"""

-- ==== Sys2Proof/Machine/Objects.lean ====
section
/-!
DEFINITION. Combining objects (R245 to R255): OBJDEF, OBJDEL, OBJEND, OBJCALL, OBJRET (R281 to R285), and the events OBJCALL_SEND, OBJECT_REQUEST_ARRIVAL, CONJUGATOR_BATCH_START, METHOD_FAULT_RERUN, OBJECT_BATCH_WATCHDOG, OBJECT_REPLY_ARRIVAL and OBJDEL_AT_HOME.
-/
namespace Sys2Proof.Machine

/-- The live object that a handle names in a context (R245, R246). -/
def Ctx.object (c : Ctx) (h : Word) : Option ObjSlot := c.objects.find? (fun o => o.live && o.handle == h && h != 0)

/-- The object that a handle names for a context number. -/
def State.object (s : State) (ctx : Nat) (h : Word) : Option ObjSlot := (s.ctxRec ctx).bind (fun c => c.object h)

/-- The lowest free index of an object table at or above i (R245): no live object, and none still ending, has it. -/
def lowestIdx (os : List ObjSlot) (fuel i : Nat) : Option Nat :=
  match fuel with
  | 0 => none
  | k + 1 => if os.any (fun o => o.idx == i && (o.live || o.ending)) then lowestIdx os k (i + 1) else some i

/-- The generation after one, skipping 0 (R245). -/
def nextGen (g : BitVec 18) : BitVec 18 := if g + 1 = 0 then 1 else g + 1

/-- The checks of R245 on a descriptor, in order. -/
def objCheck (w : List Word) : Option Cause :=
  let r : Nat → Word := fun i => w.getD i 0
  if 3 < (r 5).toNat ∧ r 5 ≠ 0xFFFFFFFF then some .illegal
  else if (r 0).toNat % 4 ≠ 0 ∨ (r 2).toNat % 8 ≠ 0 then some .misalign
  else if (r 4).toNat % 4 ≠ 0 ∨ (r 4).toNat < 4 ∨ 4096 < (r 4).toNat then some .prot
  else none

/-- The object that OBJDEF defines in a context, if an index is free (R245). -/
def Ctx.newObject (c : Ctx) (w : List Word) (die : Nat) : Option ObjSlot :=
  (lowestIdx c.objects 4096 0).map (fun i =>
    { idx := i, gen := ((c.objects.find? (fun o => o.idx == i)).map (fun o => nextGen o.gen)).getD 1, live := true,
      die := if w.getD 5 0 = 0xFFFFFFFF then die else (w.getD 5 0).toNat,
      stateVa := vaPair (w.getD 0 0) (w.getD 1 0) % 2 ^ 57, stateSize := (w.getD 4 0).toNat,
      table := vaPair (w.getD 2 0) (w.getD 3 0) % 2 ^ 57, queue := [], running := false })

/-- OBJDEF's effect: the object enters its slot and s[D] receives the handle, or 0 (R245, R281). -/
def State.defineObject (s : State) (d : BitVec 6) (w : List Word) : State :=
  match (s.ctxRec s.gr.ctx).bind (fun c => c.newObject w s.gr.die) with
  | none => s.setSreg d.toNat 0
  | some o =>
    (s.modCtx s.gr.ctx (fun c => { c with objects := c.objects.filter (fun x => x.idx != o.idx) ++ [o] })).setSreg d.toNat o.handle

/-- OBJDEF (R281). -/
def execObjdef (g : BitVec 4) (d a : BitVec 6) (s : State) : Host.Outcome State Fault Refusal :=
  let w := s.descr a.toNat 8
  s.runN (s.engine g (decide (a.toNat % 8 = 0)) (objCheck w) (s.defineObject d w))

/-- OBJDEL (R246, R282): it waits until the home has written the state back; a handle that is not live has no effect. -/
def execObjdel (g : BitVec 4) (a : BitVec 6) (s : State) : Host.Outcome State Fault Refusal :=
  let h := s.sreg a.toNat
  let hold : State → Verdict := fun t => .hold (t.modSt (fun x => { x with status := .waitObjdel h }))
  s.run (
    if s.isWave then .trap .illegal s.st.exm s
    else if !s.uniGuard g then .next s
    else if (s.object s.gr.ctx h).isSome then hold (s.post (.objdelAtHome s.gr.ctx h))
    else if ((s.ctxRec s.gr.ctx).bind (fun c => c.objects.find? (fun o => o.handle == h && o.ending))).isSome then hold s
    else .next s)

/-- OBJDEL_AT_HOME: the object ends; once the requests queued before have run, its state stands in memory and the OBJDELs of the handle retire, their cores' L1 without it (R246, R282). -/
def execObjdelAtHome (ctx : Nat) (handle : BitVec 32) (s : State) : Host.Outcome State Fault Refusal :=
  .next (
    match (s.ctxRec ctx).bind (fun c => c.objects.find? (fun o => o.handle == handle)) with
    | none => s
    | some o =>
      let s1 := s.modObject ctx o.idx (fun x => { x with live := false })
      if !o.queue.isEmpty || o.running then s1
      else
        let waits : Stream → Bool := fun x => decide (x.status = .waitObjdel handle) &&
          s1.allGroups.any (fun g => g.gid == x.gid && g.ctx == ctx)
        let cores := (s1.allGroups.filter (fun g => (s1.allStreams.filter waits).any (fun x => x.gid == g.gid))).map Group.coreId
        (cores.foldl State.dropL1 s1).wake waits)

/-- The sectors of an object's state leave the core's L1, and held REDs on it are flushed: an OBJCALL is an atomic on the state (R166, R196, R255). -/
def State.touchState (s : State) (o : ObjSlot) : State :=
  (List.range (o.stateSize / 32 + 2)).foldl (fun t i =>
    let va := o.stateVa / 32 * 32 + 32 * i
    if o.stateVa + o.stateSize ≤ va then t
    else match t.walkVa t.gr.ctx va with
      | .page pa size _ false _ enc =>
        let l := devLoc (t.keyOf t.gr.ctx enc) (pa + va % size)
        (t.flushAt [l] 32).noteAtomic t.gr.coreId l
      | _ => t) s

/-- The requests of an OBJCALL, in ascending lane order (R247). -/
def State.objRequests (s : State) (p : Mask) (a h : BitVec 6) (m : BitVec 3) : List ObjRequest :=
  p.lanes.mapIdx (fun i l =>
    { id := s.nextId + i, ctx := s.gr.ctx, handle := s.reg l h.toNat, method := m, a0 := s.reg l a.toNat,
      a1 := s.reg l (a.toNat + 1), lane := l, sid := s.st.sid, at_ := 0 })

/-- One more engine command of the group has retired (R219). -/
def State.nextSeq (s : State) : State := s.modGr (fun g => { g with cmdseq := g.cmdseq + 1 })

/-- OBJCALL (R247, R284): the checks, the release that MODX may ask for, then its requests stand ready and the stream waits for the replies. An empty P retires at once. -/
def execObjcall (g : BitVec 4) (d a h : BitVec 6) (m : BitVec 3) (s : State) : Host.Outcome State Fault Refusal :=
  s.runN (
    let p := s.active g
    let bound := s.beyondIn p [a.toNat, a.toNat + 1, h.toNat, d.toNat]
    if 55 ≤ a.toNat || s.isWave then .trap .illegal s.st.exm s
    else if bound ≠ 0 then .trap .regBound bound s
    else if p = 0 then .next s.nextSeq
    else s.unlessOwed (fun s0 => s0.releasedIf (s.modx.getLsbD 1) (fun s1 =>
      let rs := s1.objRequests p a h m
      let objs := (rs.filterMap (fun r => s1.object s1.gr.ctx r.handle)).eraseDups
      let s2 := objs.foldl State.touchState s1
      .hold ((({ s2 with requests := s2.requests ++ rs, nextId := s2.nextId + rs.length } : State).modSt (fun x =>
        { x with status := .waitRequests, objMask := p, objErr := 0, objCause := none, objDest := d })).post (.objcallSend s.st.sid)))))

/-- The requests that a context has queued at a die. -/
def State.queuedAt (s : State) (ctx die : Nat) : Nat :=
  ((s.ctxRec ctx).map (fun c => (c.objects.filter (fun o => o.die == die)).foldl (fun n o => n + o.queue.length) 0)).getD 0

/-- The requests of a context that have been sent to a die and have still to arrive there. -/
def State.onTheWay (s : State) (ctx die : Nat) : Nat :=
  (s.requests.filter (fun r => r.ctx == ctx && r.handle.toNat / 2 ^ 30 == die &&
    s.allStreams.any (fun x => x.sid == r.sid && decide (x.status = .waitReplies)))).length

/-- Whether a die has room for more requests of a context, n d of them at die d: on chip, or in the overflow area that the context has for all dies (R247). -/
def State.objRoom (s : State) (ctx die : Nat) (n : Nat → Nat) : Bool :=
  let used : Nat → Nat := fun d => s.queuedAt ctx d + s.onTheWay ctx d + n d
  let spill := ((List.range Config.dies).map (fun d => used d - Config.objQueue)).sum
  decide (used die ≤ Config.objQueue) || decide (spill ≤ ((s.ctxRec ctx).map (·.overflow)).getD 0)

/-- OBJCALL_SEND: the requests of a stream go to their homes once there is room for them (R247). -/
def execObjcallSend (sid : Nat) (s : State) : Host.Outcome State Fault Refusal :=
  .next (
    match s.stream? sid with
    | none => s
    | some x =>
      let mine := s.requests.filter (fun r => r.sid == sid)
      let fits := (List.range Config.dies).all (fun die => (mine.filter (fun r => r.handle.toNat / 2 ^ 30 == die)).all (fun r =>
        s.objRoom r.ctx die (fun d => (mine.filter (fun q => q.handle.toNat / 2 ^ 30 == d)).length)))
      if x.status ≠ .waitRequests ∨ !fits then s
      else mine.foldl (fun t r => t.post (.objectRequestArrival r.id)) (s.modStream sid (fun y => { y with status := .waitReplies })))

/-- OBJECT_REQUEST_ARRIVAL: a request enters its object's queue; a handle that is not live gives an error reply with PROT (R247, R284). -/
def execObjectRequestArrival (id : Nat) (s : State) : Host.Outcome State Fault Refusal :=
  .next (
    match s.requests.find? (fun r => r.id == id) with
    | none => s
    | some r =>
      let s1 : State := { s with requests := s.requests.filter (fun x => x.id != id) }
      match s1.object r.ctx r.handle with
      | none => s1.sendReplies [{ id := id, sid := r.sid, lane := r.lane, value := 0, error := some .prot }]
      | some o =>
        (({ s1 with nextId := s1.nextId + 1 } : State).modObject r.ctx o.idx (fun x =>
          { x with queue := x.queue ++ [{ r with at_ := s1.nextId }] })).post (.conjugatorBatchStart o.die))

/-- The conjugator units of a die stand behind its cores. -/
def conjCore (unit : Nat) : Nat := Config.coresPerDie + unit

/-- The lowest of the four conjugator units of a die that runs no batch (R248). -/
def State.freeConj (s : State) (die : Nat) : Option Nat :=
  (List.range 4).find? (fun u => !s.allStreams.any (fun x => decide (x.kind = .wave u) && x.status != .ended &&
    s.allGroups.any (fun g => g.gid == x.gid && g.die == die && g.live)))

/-- Whether the batches of a context rest: it is suspended, and no unit of it waits for replies before its save any more (R254, R317). -/
def State.batchesRest (s : State) (ctx : Nat) : Bool :=
  s.ctxs.any (fun c => c.ctx == ctx && c.suspended) && !s.allUnits.any (fun u => u.live && u.uid != 0 && u.ctx == ctx)

/-- The head requests of the objects at a die that may start a batch: no batch of theirs runs and those of their context do not rest (R248, R254). -/
def State.heads (s : State) (die : Nat) : List (Nat × ObjSlot × ObjRequest) :=
  s.ctxs.flatMap (fun c => if s.batchesRest c.ctx then [] else c.objects.filterMap (fun o =>
    match o.queue with
    | r :: _ => if o.die = die ∧ !o.running then some (c.ctx, o, r) else none
    | [] => none))

/-- The object whose head request is the oldest (R248). -/
def oldest (hs : List (Nat × ObjSlot × ObjRequest)) : Option (Nat × ObjSlot × ObjRequest) :=
  match hs with
  | [] => none
  | h :: r => some (r.foldl (fun a b => if b.2.2.at_ < a.2.2.at_ then b else a) h)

"""

* _DIRECTIONS_
For this exercise, output exactly the lines above from the line with "let spill := ((List.range" to the line with "s.allGroups.any (fun g", counting both, and leave out the rest.

* _COMPLETED TASK_
  let spill := ((List.range Config.dies).map (fun d => used d - Config.objQueue)).sum
  decide (used die ≤ Config.objQueue) || decide (spill ≤ ((s.ctxRec ctx).map (·.overflow)).getD 0)

/-- OBJCALL_SEND: the requests of a stream go to their homes once there is room for them (R247). -/
def execObjcallSend (sid : Nat) (s : State) : Host.Outcome State Fault Refusal :=
  .next (
    match s.stream? sid with
    | none => s
    | some x =>
      let mine := s.requests.filter (fun r => r.sid == sid)
      let fits := (List.range Config.dies).all (fun die => (mine.filter (fun r => r.handle.toNat / 2 ^ 30 == die)).all (fun r =>
        s.objRoom r.ctx die (fun d => (mine.filter (fun q => q.handle.toNat / 2 ^ 30 == d)).length)))
      if x.status ≠ .waitRequests ∨ !fits then s
      else mine.foldl (fun t r => t.post (.objectRequestArrival r.id)) (s.modStream sid (fun y => { y with status := .waitReplies })))

/-- OBJECT_REQUEST_ARRIVAL: a request enters its object's queue; a handle that is not live gives an error reply with PROT (R247, R284). -/
def execObjectRequestArrival (id : Nat) (s : State) : Host.Outcome State Fault Refusal :=
  .next (
    match s.requests.find? (fun r => r.id == id) with
    | none => s
    | some r =>
      let s1 : State := { s with requests := s.requests.filter (fun x => x.id != id) }
      match s1.object r.ctx r.handle with
      | none => s1.sendReplies [{ id := id, sid := r.sid, lane := r.lane, value := 0, error := some .prot }]
      | some o =>
        (({ s1 with nextId := s1.nextId + 1 } : State).modObject r.ctx o.idx (fun x =>
          { x with queue := x.queue ++ [{ r with at_ := s1.nextId }] })).post (.conjugatorBatchStart o.die))

/-- The conjugator units of a die stand behind its cores. -/
def conjCore (unit : Nat) : Nat := Config.coresPerDie + unit

/-- The lowest of the four conjugator units of a die that runs no batch (R248). -/
def State.freeConj (s : State) (die : Nat) : Option Nat :=
  (List.range 4).find? (fun u => !s.allStreams.any (fun x => decide (x.kind = .wave u) && x.status != .ended &&
    s.allGroups.any (fun g => g.gid == x.gid && g.die == die && g.live)))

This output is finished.